Vega from Protegrity said the dimension of the problem is severe, with nearly 75% of the world’s population under a privacy law — many of which emulate the GDPR’s data sovereignty requirements.
To make matters worse, Vega explained that data security responsibility usually falls on one of the business’s smallest teams, slowing application teams down to a crawl and putting them in endless security review cycles.
“This increases costs and complexity by making businesses duplicate their infrastructure or pay for in-country data processing to comply.
“We had a prospect who spent $3 million a year paying a third-party processor to send dividend payments to Canadian citizens because their data cannot be brought into a US data center for processing [unless de-identified].”
A Different Perspective: Factoring Compliance Benefits
Ottenheimer from Inrupt shared a different view of the matter and warned that compliance benefits are not being factored in.
“The greater bottleneck risk for organizations ends up being found in areas with an absence of robust compliance regulations to prevent data misuse, abuse, and exposure, which can lead to severe consequences, including breaches, identity theft, financial fraud, and reputational damage,” Ottenheimer said.
“We can’t just optimize for availability without also recognizing bottlenecks that are caused by failing at privacy.”
Ottenheimer explained that while compliance regulations may introduce certain bottlenecks in availability, they ultimately play the opposite role in removing even greater bottlenecks by safeguarding data privacy, security, and integrity.
“If you think of security as integrity, then data-driven decision-making without integrity sounds crazy. It’s more a question of how we balance privacy against knowledge.
“The world builds its best systems when it is directed towards values that constrain it against optimizing in dangerous and unhealthy directions. In that sense, compliance is the mother of innovation.”
The Bottom Line
Our data-driven world thrives on accessible, actionable information. Yet, a critical gap exists between the desire for data-fueled decision-making and the reality for many businesses. The challenges organizations face in accessing and leveraging valuable data are serious.
Studies reveal a troubling truth. A vast majority of workers grapple with obtaining sensitive data within a reasonable timeframe. This sluggish access creates a bottleneck, hindering productivity and innovation.

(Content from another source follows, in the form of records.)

-- ==== Sys2Proof/Machine/Hinge.lean ====
section
/-! DEFINITION. Hinge chains: descriptors and shapes (R320 to R325), packets (R331 to R333, R378 to R380), combining
(R342, R343, R381), sending and credits (R336, R337), contributions, settling, retraction, FINAL and its commit
(R346 to R354). The rows that deliver packets and timers are in HingeEvents. -/

namespace Sys2Proof.Machine

/-! ## Descriptor images (R322) -/

def cdMembers (x : BitVec 512) : Nat := field x 6 0 + 1
def cdSelf (x : BitVec 512) : Nat := field x 14 8
def cdLevels (x : BitVec 512) : Nat := field x 29 28
/-- N of a level. -/
def cdGroup (x : BitVec 512) (lvl : Nat) : Nat :=
  match lvl with
  | 0 => field x 19 16 + 1
  | 1 => field x 23 20 + 1
  | _ => field x 27 24 + 1
def cdExact (x : BitVec 512) : Bool := bit x 32
def cdStar (x : BitVec 512) : Bool := bit x 33
def cdRetry (x : BitVec 512) : Bool := bit x 34
def cdKind (x : BitVec 512) : Nat := field x 36 35
def cdTable (x : BitVec 512) : Nat := field x 127 64
def cdRowBase (x : BitVec 512) : Nat := field x 143 128
def cdRows (x : BitVec 512) : Nat := field x 159 144
def cdEpoch0 (x : BitVec 512) : W32 := BitVec.ofNat 32 (field x 191 160)
/-- The member index of the keystone (R325). -/
def cdKeystone (x : BitVec 512) : Nat := cdMembers x - 1
def cdIsKeystone (x : BitVec 512) : Bool := decide (cdSelf x = cdKeystone x)

/-- A list cut into groups of `n`; `fuel` bounds the number of groups. -/
def chunks (n : Nat) : Nat → List Nat → List (List Nat)
  | 0, _ => []
  | fuel + 1, l => if l.isEmpty then [] else l.take n :: chunks n fuel (l.drop n)

/-- The members of a level (R325). -/
def levelMembers (x : BitVec 512) : Nat → List Nat
  | 0 => List.range (cdMembers x)
  | lvl + 1 => (chunks (cdGroup x lvl) 128 (levelMembers x lvl)).map (fun g => g.getLastD 0)

/-- The groups of a level. -/
def levelGroups (x : BitVec 512) (lvl : Nat) : List (List Nat) := chunks (cdGroup x lvl) 128 (levelMembers x lvl)

/-- The group of a member at a level. -/
def groupOf (x : BitVec 512) (lvl m : Nat) : Option (List Nat) := (levelGroups x lvl).find? (fun g => g.contains m)

def groupTail (g : List Nat) : Nat := g.getLastD 0

/-- Whether the shape closes in one group at its top level (R326). -/
def shapeCloses (x : BitVec 512) : Bool := decide ((levelGroups x (cdLevels x - 1)).length = 1)

/-- Levels from 0 at which a member takes part: it stops after the first where it is not the tail. -/
def memberLevels (x : BitVec 512) (m : Nat) : List Nat :=
  (List.range (cdLevels x)).filter (fun lvl => (groupOf x lvl m).isSome)

/-- The inputs that a member combines, in the order of R342: level and member. -/
def chainInputs (x : BitVec 512) (m : Nat) : List (Nat × Nat) :=
  (memberLevels x m).flatMap (fun lvl =>
    match groupOf x lvl m with
    | none => []
    | some g =>
      let pos := g.findIdx (fun k => decide (k = m))
      if cdStar x then (if groupTail g = m then (g.filter (fun k => decide (k ≠ m))).map (fun k => (lvl, k)) else [])
      else if pos = 0 then [] else [(lvl, g.getD (pos - 1) 0)])

/-- Where a member sends its combination: level and member; none at the keystone. -/
def upTarget (x : BitVec 512) (m : Nat) : Option (Nat × Nat) :=
  match (memberLevels x m).find? (fun lvl => match groupOf x lvl m with
      | some g => decide (groupTail g ≠ m)
      | none => false) with
  | none => none
  | some lvl =>
    match groupOf x lvl m with
    | none => none
    | some g =>
      let pos := g.findIdx (fun k => decide (k = m))
      some (lvl, if cdStar x then groupTail g else g.getD (pos + 1) 0)

/-! ## Epochs (R339) -/

/-- x is later than y. -/
def epochLater (x y : W32) : Bool := decide (1 ≤ (x - y).toNat) && decide ((x - y).toNat ≤ 2 ^ 31)

/-- x is earlier than y. -/
def epochEarlier (x y : W32) : Bool := decide (2 ^ 31 < (x - y).toNat)

def chainAt (s : State) (c : Nat) : ChainDesc := spGet ChainDesc.invalid s.chains c
def setChain (s : State) (c : Nat) (d : ChainDesc) : State := { s with chains := spSet ChainDesc.invalid s.chains c d }
def modChain (s : State) (c : Nat) (f : ChainDesc → ChainDesc) : State := setChain s c (f (chainAt s c))

def Epoch.fresh (e : W32) : Epoch :=
  { number := e, phase := .opened, reason := .ok, own := [], unsettledSent := false,
    noticed := false, inputs := [], settledNotices := [], forwarded := [], sent := [], final := [],
    finalSettled := false, finalSent := false, committed := false, nacked := false, timer := false, consumer := none }

def epochAt (d : ChainDesc) (e : W32) : Epoch := (d.epochs.find? (fun x => decide (x.number = e))).getD (Epoch.fresh e)

def setEpoch (d : ChainDesc) (x : Epoch) : ChainDesc :=
  { d with epochs := d.epochs.filter (fun y => decide (y.number ≠ x.number)) ++ [x] }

Fragmented data storage, existing in isolated silos, creates access hurdles. Additionally, complex compliance regulations add another layer of difficulty, further impeding data utilization.
While solutions exist, restricted access to critical information has a ripple effect. Businesses miss out on opportunities, and the development of essential technologies, like AI, grinds to a halt.
To overcome challenges and bridge the data accessibility gap techniques like pseudonymization can anonymize sensitive data, facilitating secure access without compromising privacy. Furthermore, encryption and tokenization offer a powerful one-two punch. They ensure data security in the age of AI, allowing businesses to leverage this transformative technology with confidence.
The path forward is clear. By embracing modern security practices, streamlining compliance procedures, and fostering a data-driven culture, businesses can unlock the true potential of their information assets. This will allow them to navigate the data-driven future with confidence, leaving the days of data inaccessibility behind.